Task statement
Report how many lines in the records below hold the word "good". Add nothing to the number.

[Provided material]

/-- CONFIGURE_RISER otherwise, and LINE_FAULT (R139, R151, R161): the settings are taken only within their ranges; a maximum below
the rate to run at next becomes the pending rate; a disabled riser drops its queue, its roll call and its zones; a line fault
ends the roll call, keeps the rest of the queue and starts the retry timer. That Enabled acts before a lower maximum rate, and that a
disabled riser's zones keep their tally status, is the model's choice (assumption log 34). -/
def Obligations.RiserSettingsAndFaults : Prop :=
  (∀ (y : RiserBody) (x : Riser), formRiser y x = none ↔
    (∃ v, y.maxRate = some v ∧ v ≠ 20 ∧ v ≠ 25 ∧ v ≠ 40 ∧ v ≠ 50) ∨ y.policy = some .unknown ∨
      y.lag.getD x.lag < 30 ∨ 200 < y.lag.getD x.lag ∨ y.lost.getD x.lost < y.lag.getD x.lag + 20 ∨
      255 < y.lost.getD x.lost) ∧
  (∀ (s : State) (r : Request) (n : Nat) (y : RiserBody), AsksFor s r (.configureRiser n y) →
    (3 < n ∨ formRiser y (s.blocks.riser n) = none) →
    exec .configureRiser s = .next (replied s r s.blocks (refuse .outOfRange))) ∧
  (∀ (s : State) (r : Request) (n : Nat) (y : RiserBody) (x x' : Riser), AsksFor s r (.configureRiser n y) → n < 4 →
    TablesSized s.blocks → formRiser y (s.blocks.riser n) = some x →
    x.enabled = (s.blocks.riser n).enabled →
    x' = { x with pending :=
      if x.maxRate ≠ (s.blocks.riser n).maxRate ∧ x.maxRate.perSecond < (x.pending.getD x.rate).perSecond then some x.maxRate
      else x.pending } →
    exec .configureRiser s = .next (replied s r { s.blocks with risers := s.blocks.risers.set n x' }
      (okWith (.riserSettings x.state x.maxRate x.rate x'.pending x.lag x.lost)))) ∧
  (∀ (s : State) (r : Request) (n : Nat) (y : RiserBody) (x x' : Riser), AsksFor s r (.configureRiser n y) → n < 4 →
    TablesSized s.blocks → (s.blocks.riser n).enabled = true →
    formRiser y (s.blocks.riser n) = some x → x.enabled = false →
    x' = { x with
      state := .off, phase := .idle, queue := [], rollCall := .idle, round := .contention, retryFrom := none, cursor := 0
      lastFrame := none, newRender := false
      pending := if x.maxRate ≠ (s.blocks.riser n).maxRate ∧ x.maxRate.perSecond < x.rate.perSecond then some x.maxRate
        else none } →
    ∃ b : Blocks,
      exec .configureRiser s =
        .next (replied s r b (okWith (.riserSettings .off x.maxRate x.rate x'.pending x.lag x.lost))) ∧
      OnlyRisers s.blocks b ∧ b.ownUs = s.blocks.ownUs ∧ b.risers = s.blocks.risers.set n x' ∧
      (∀ z, b.zone? z = (s.blocks.zone? z).map (fun c => if c.riser = n then addressDropped false c else c)) ∧
      Told b (.riser n) .riserState) ∧
  (∀ (s : State) (n : Fin 4) (x : Riser), TablesSized s.blocks → x = s.blocks.riser n →
    (x.state = .starting ∨ x.state = .running) →
    ∃ t : State, exec (.lineFault n) s = .next t ∧
      t = { s with blocks := { s.blocks with
        notices := t.blocks.notices
        risers := s.blocks.risers.set n { x with
          state := .faulted
          phase := .idle
          retryFrom := some s.blocks.ownUs
          rollCall := .idle
          round := if x.rollCall = .running then .contention else x.round
          queue := if x.rollCall = .running then x.queue.filter (fun e => decide (e.kind ≠ .round)) else x.queue } } } ∧
      Told t.blocks (.riser n) .riserState)

/-- FRAME_SEND (R141 to R145): the pending rate is applied, the live zones age and are marked, the first live slot after the cursor
is the target, and the frame carries a slot's levels from the latest render, in the places of the node's layout and 0 in the others,
exactly when a zone that is not protected and whose node is live stands there with levels (`FrameSent`). The own count of the send is
the model's choice (assumption log 2), and so is that no frame is sent while an exchange waits for its reply (log 30). -/
def Obligations.FrameSendBuildsTheFrame : Prop :=
  ∀ (s : State) (n : Fin 4) (x : Riser), TablesSized s.blocks → x = s.blocks.riser n →
    (x.state = .starting ∨ x.state = .running) → x.phase ≠ .exchanging →
    ∃ (t : State) (f : Frame), exec (.frameSend n) s = .next t ∧ t.port = s.port ∧
      FrameSent { s.blocks with ownUs := max s.blocks.ownUs (x.lastSend + x.rate.periodUs) } t.blocks n f

/-- TALLY_REPLY, NOTICE_WINDOW and ROLL_CALL (R146, R147, R158): a good tally makes its zone Ready with age 0 and stores its flags,
and any other reply changes nothing; a notice window queues the winner's Notice Read or starts a roll call, which joins the
queue and has the rate recomputed. ROLL_CALL of a riser above 3 is OutOfRange, of one that is neither Starting nor Running
WrongState, and of one whose roll call runs Busy. The model's choices: the zone that takes a tally is looked up by slot when the
reply is taken (assumption log 27), and a notice window may be passed over in the riser's phase (log 30). -/
def Obligations.TalliesNoticesAndRollCalls : Prop :=
  (∀ (s : State) (n : Fin 4) (f : Frame) (x : Byte) (z : Nat) (c : Zone), TablesSized s.blocks →
    (s.blocks.riser n).phase = .tally → (s.blocks.riser n).lastFrame = some f → f.target ≠ 0 → f.sequence < 256 →
    s.blocks.zoneAt n f.target = some z → s.blocks.zone? z = some c → c.node.live = true →
    ∃ t : State, exec (.tallyReply n (withCheck [BitVec.ofNat 8 f.sequence, x])) s = .next t ∧ t.port = s.port ∧
      OnlyRisers s.blocks t.blocks ∧ t.blocks.ownUs = s.blocks.ownUs ∧
      t.blocks.risers = s.blocks.risers.set n { s.blocks.riser n with phase := .tallied } ∧
      t.blocks.zone? z = some { c with node := .ready, age := 0, tally := ⟨x.getLsbD 0, x.getLsbD 1, x.getLsbD 2⟩ } ∧
      (∀ y, y ≠ z → t.blocks.zone? y = s.blocks.zone? y) ∧ (c.node = .lagging → Told t.blocks (.zone z) .nodeState) ∧
      ((x.getLsbD 0 = true ∧ c.tally.driverFault = false ∨ x.getLsbD 1 = true ∧ c.tally.overheat = false) →
        Told t.blocks (.zone z) .nodeFault) ∧
      (x.getLsbD 2 = true → c.tally.localOverride = false → Told t.blocks (.zone z) .localOverride)) ∧
  (∀ (s : State) (n : Fin 4) (f : Frame) (reply : List Byte), (s.blocks.riser n).lastFrame = some f →
    (readTally f.sequence reply = none ∨ f.target = 0) → exec (.tallyReply n reply) s = .next s) ∧
  (∀ (s : State) (n : Fin 4) (x : Riser) (winner : Option Nat), TablesSized s.blocks → x = s.blocks.riser n →
    (x.phase = .tally ∨ x.phase = .tallied) → x.queue.length < 6 → (∀ e ∈ x.queue, e.kind ≠ .noticeRead) →
    (winner = none ∨ (winner = some 0 ∧ x.rollCall = .running)) →
    exec (.noticeWindow n winner) s = .next { s with blocks := { s.blocks with
      risers := s.blocks.risers.set n { x with phase := .noticed } } }) ∧
  (∀ (s : State) (n : Fin 4) (x : Riser) (slot : Nat), TablesSized s.blocks → x = s.blocks.riser n →
    (x.phase = .tally ∨ x.phase = .tallied) → x.queue.length < 6 → (∀ e ∈ x.queue, e.kind ≠ .noticeRead) →
    1 ≤ slot → slot ≤ 24 →
    exec (.noticeWindow n (some slot)) s = .next { s with blocks := { s.blocks with
      risers := s.blocks.risers.set n { x with phase := .noticed, queue := x.queue ++ [⟨.noticeRead, slot, 0⟩] } } }) ∧
  (∀ (s : State) (n : Fin 4) (x : Riser), TablesSized s.blocks → x = s.blocks.riser n →
    (x.phase = .tally ∨ x.phase = .tallied) → x.queue.length < 6 → (∀ e ∈ x.queue, e.kind ≠ .noticeRead) →
    x.rollCall = .idle →
    ∃ p : Option Rate, RollCallRate s.blocks n x p ∧
      exec (.noticeWindow n (some 0)) s = .next { s with blocks := { s.blocks with
        risers := s.blocks.risers.set n { x with
          phase := .noticed
          rollCall := .running
          rounds := 0
          round := .contention
          queue := x.queue ++ [⟨.round, 0, 0⟩]
          pending := p } } }) ∧
  (∀ (s : State) (r : Request) (n : Nat) (x : Riser), AsksFor s r (.rollCall n) → n < 4 → TablesSized s.blocks →
    x = s.blocks.riser n → (x.state = .starting ∨ x.state = .running) → x.rollCall = .idle →
    ∃ p : Option Rate, RollCallRate s.blocks n x p ∧
      exec .rollCall s = .next (replied s r { s.blocks with
        risers := s.blocks.risers.set n { x with
          rollCall := .running
          rounds := 0
          round := .contention
          queue := x.queue ++ [⟨.round, 0, 0⟩]
          pending := p } } (okWith .empty))) ∧
  (∀ (s : State) (r : Request) (n : Nat), AsksFor s r (.rollCall n) →
    (4 ≤ n → exec .rollCall s = .next (replied s r s.blocks (refuse .outOfRange))) ∧
    (n < 4 → (s.blocks.riser n).state ≠ .starting → (s.blocks.riser n).state ≠ .running →
      exec .rollCall s = .next (replied s r s.blocks (refuse .wrongState))) ∧
    (n < 4 → ((s.blocks.riser n).state = .starting ∨ (s.blocks.riser n).state = .running) →
      (s.blocks.riser n).rollCall = .running → exec .rollCall s = .next (replied s r s.blocks (refuse .busy))))

/-- DIRECTED_WINDOW, DIRECTED_ATTEMPT_FAILED, NOTICE_READ and SET_FALLBACK (R149, R150): the head entry is sent; a failed attempt is
counted, and the third drops the entry, with fault code 255 for a Set Fallback; a good reply drops the entry and writes the zone's
fault code, or none where no zone stands at the slot. The model's choices: a reported code 255 is recorded as it stands (assumption
log 26), the zone is looked up by slot at the reply or the failure (log 27), the message sent is recorded (log 39), and a reply that
is not good changes nothing in its own row, its failure being counted by DIRECTED_ATTEMPT_FAILED (log 31). -/
def Obligations.DirectedExchangesAreServed : Prop :=
  (∀ (s : State) (n : Fin 4) (w : Option SerialWord) (x : Riser), TablesSized s.blocks → x = s.blocks.riser n →
    (x.phase = .tally ∨ x.phase = .tallied ∨ x.phase = .noticed) →
    (x.queue = [] → exec (.directedWindow n w) s = .next { s with blocks := { s.blocks with
      risers := s.blocks.risers.set n { x with phase := .done } } }) ∧
    (∀ slot a q, x.queue = ⟨.noticeRead, slot, a⟩ :: q →
      exec (.directedWindow n w) s = .next { s with blocks := { s.blocks with
        risers := s.blocks.risers.set n { x with sent := some (.noticeRead slot), phase := .exchanging } } }) ∧
    (∀ colour slot a q, x.queue = ⟨.setFallback colour, slot, a⟩ :: q →
      exec (.directedWindow n w) s = .next { s with blocks := { s.blocks with
        risers := s.blocks.risers.set n { x with sent := some (.setFallback slot colour), phase := .exchanging } } }) ∧
    (∀ slot a q, x.queue = ⟨.resetNode, slot, a⟩ :: q →
      exec (.directedWindow n w) s = .next { s with blocks := { s.blocks with
        risers := s.blocks.risers.set n { x with sent := some (.resetNode slot), phase := .done, queue := q } } })) ∧
  (∀ (s : State) (n : Fin 4) (x : Riser) (e : Exchange) (q : List Exchange), TablesSized s.blocks → x = s.blocks.riser n →
    x.phase = .exchanging → x.queue = e :: q → e.kind ≠ .round → e.kind ≠ .resetNode →
    (e.attempts < 2 → exec (.directedAttemptFailed n) s = .next { s with blocks := { s.blocks with
      risers := s.blocks.risers.set n { x with phase := .done, queue := { e with attempts := e.attempts + 1 } :: q } } }) ∧
    (2 ≤ e.attempts → e.kind = .noticeRead → exec (.directedAttemptFailed n) s = .next { s with blocks := { s.blocks with
      risers := s.blocks.risers.set n { x with phase := .done, queue := q } } }) ∧
    (∀ (colour : Levels) (z : Nat) (c : Zone), 2 ≤ e.attempts → e.kind = .setFallback colour →
      s.blocks.zoneAt n e.slot = some z → s.blocks.zone? z = some c →
      ∃ t : State, exec (.directedAttemptFailed n) s = .next t ∧
        t = { s with blocks := { s.blocks with
          risers := s.blocks.risers.set n { x with phase := .done, queue := q }
          zones := s.blocks.zones.set z (some { c with fault := some 255 })
          notices := t.blocks.notices } } ∧
        Told t.blocks (.zone z) .nodeFault) ∧
    (∀ colour : Levels, 2 ≤ e.attempts → e.kind = .setFallback colour → s.blocks.zoneAt n e.slot = none →
      exec (.directedAttemptFailed n) s = .next { s with blocks := { s.blocks with
        risers := s.blocks.risers.set n { x with phase := .done, queue := q } } })) ∧
  (∀ (s : State) (n : Fin 4) (x : Riser) (e : Exchange) (q : List Exchange) (reply : List Byte), TablesSized s.blocks →
    x = s.blocks.riser n → x.phase = .exchanging → x.queue = e :: q →
    (e.kind = .noticeRead → readNotice e.slot reply = none → exec (.noticeRead n reply) s = .next s) ∧
    (∀ colour, e.kind = .setFallback colour → readFallback e.slot reply = false → exec (.setFallback n reply) s = .next s) ∧
    (∀ code : Byte, e.kind = .noticeRead → e.slot < 256 → s.blocks.zoneAt n e.slot = none →
      exec (.noticeRead n (withCheck [BitVec.ofNat 8 e.slot, code])) s = .next { s with blocks := { s.blocks with
        risers := s.blocks.risers.set n { x with phase := .done, queue := q } } }) ∧
    (∀ colour, e.kind = .setFallback colour → e.slot < 256 → s.blocks.zoneAt n e.slot = none →
      exec (.setFallback n (withCheck [BitVec.ofNat 8 e.slot])) s = .next { s with blocks := { s.blocks with
        risers := s.blocks.risers.set n { x with phase := .done, queue := q } } })) ∧
  (∀ (s : State) (n : Fin 4) (x : Riser) (slot a : Nat) (q : List Exchange) (z : Nat) (c : Zone) (code : Byte),
    TablesSized s.blocks → x = s.blocks.riser n → x.phase = .exchanging → x.queue = ⟨.noticeRead, slot, a⟩ :: q → slot < 256 →
    s.blocks.zoneAt n slot = some z → s.blocks.zone? z = some c →
    ∃ t : State, exec (.noticeRead n (withCheck [BitVec.ofNat 8 slot, code])) s = .next t ∧
      t = { s with blocks := { s.blocks with
        risers := s.blocks.risers.set n { x with phase := .done, queue := q }
        zones := s.blocks.zones.set z (some { c with fault := if code = 0 then none else some code.toNat })
        notices := t.blocks.notices } } ∧
      (c.fault ≠ (if code = 0 then none else some code.toNat) → Told t.blocks (.zone z) .nodeFault)) ∧
  (∀ (s : State) (n : Fin 4) (x : Riser) (colour : Levels) (slot a : Nat) (q : List Exchange) (z : Nat) (c : Zone),
    TablesSized s.blocks → x = s.blocks.riser n → x.phase = .exchanging → x.queue = ⟨.setFallback colour, slot, a⟩ :: q →
    slot < 256 → s.blocks.zoneAt n slot = some z → s.blocks.zone? z = some c →
    ∃ t : State, exec (.setFallback n (withCheck [BitVec.ofNat 8 slot])) s = .next t ∧
      t = { s with blocks := { s.blocks with
        risers := s.blocks.risers.set n { x with phase := .done, queue := q }
        zones := s.blocks.zones.set z (some { c with fault := if c.fault = some 255 then none else c.fault })
        notices := t.blocks.notices } } ∧
      (c.fault = some 255 → Told t.blocks (.zone z) .nodeFault))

[/Provided material]

Answer section
3